I have a very big resistance against such a merger. It would mean that I have to be able to process as much data as an AI. So it is not possible to transfer the incomprehensible amounts of data to a human brain as long as there is no computer chip that makes this possible. I just wonder why I should have the concern to understand an AI, because the AI does not understand itself at all (and to a certain degree, I don't understand myself).

All that an AI understands without consciousness is the given order to evaluate certain data (in billions, but never infinitely). But the question of the original causality can never be answered definitively, not even for the seemingly simple question "why am I sitting at my desk?", because in an infinite universe, i.e. a limitless space, the limitation to a space must always be falsified due to the desire for a final decision making, since a limitation always excludes all other infinite possibilities. Why I sit at this desk (why I get sick, why I was born or why I die), I can try to trace back, but at some point causality eludes me.

In other words: Only because I increase the amount of data exponentially would there still be a limitation. The illusion, in my opinion, is that even such huge amounts of data that can be processed by AI's will simply not answer the questions that concern us as organic human beings.

But if we don't want to be organic human beings anymore, the transformation into human-machine beings is a possibility, but who then says that such an existence would be better or in such a way that we escape from a painful existence? Wouldn't that just mean that we would have just changed the form and the amount of data, but not the ability to feel suffering and have needs? As long as a need exists in a being ( for life/continuity ), I can classify it as living. Only with the complete cessation of needs for persistence does a consciousness seem to be unable to manifest itself anywhere, since there is no "host" available who might have this interest.

When would the time have come when an AI (or its builders) claims to have collected enough data and learned from it (or the builders say they have learned enough)? Games like "Go" have a built-in end and the rule of one winner and one loser. Just like movies, books and plays have a beginning, a middle and an end. But cosmic life doesn't seem to have an end or we just don't know it.

But I also see the need, as we are confronted with modern technology, to use it as wisely as possible. I probably have certain fears about such augmented people, who probably, like now, can be very reasonable and compassionate, just like others who can be very unreasonable and self-centered, to put it cautiously.

My concern today is for people who do not even have bank accounts - as in Syria - people are paid in cash for their work and pay their electricity and water bills in cash to the respective state authorities. Just today I spoke to a Syrian translator because the client who was sitting with me did not understand the concept of bank transfers. As modern people, we forget that many others still live completely differently from us and that these people can be the big losers of all our modern technologies.
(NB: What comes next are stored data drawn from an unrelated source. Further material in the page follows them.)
/-- R3QPI VN1_CREDITS_REJECT (R954). -/
def evR3qpiVn1CreditsReject : Event :=
  { code := 0x39, ctrs := 0x3, rows := [
    row (.bits 0x01), row (.bits 0x02), row (.bits 0x04), row (.bits 0x08), row (.bits 0x10), row (.bits 0x20)] }

end Sys2Proof.Machine
end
We can't even look at ourselves with some certainty and ask ourselves how relevant we would be without a computer chip in our brain.... Such questions must be debated, don't you think?

I think you know that for me nothing is safe from debate :D Which is pretty annoying at times.

I'm gonna address only one thing you said, so we don't spend whole evening behind the keyboard:
"But cosmic life doesn't seem to have an end or we just don't know it."

This is so "brain-like" that it is even hard to express :) End and beginning, or rather whole concept of time, does not exist, we are just created that way.
That means AI is like an alien life form with all benefits and disadvantages that come with it.

Conclusion: DEBATE MORE, we are basically facing alien invasion here :D

:-D I wonder what AI would do with the paradoxes Einstein was facing. The behavior of substances on a molecular level contradicted the ones on a much smaller particle level. He desperately wanted to create a unifying theory but couldn't (so it was depicted in a lecture I heard yesterday). The AI therefor also will have difficulties to identify "life", thus what a human being is. How then could it make decisions and proposals?

So much open questions.

Have a good day, Konrad:)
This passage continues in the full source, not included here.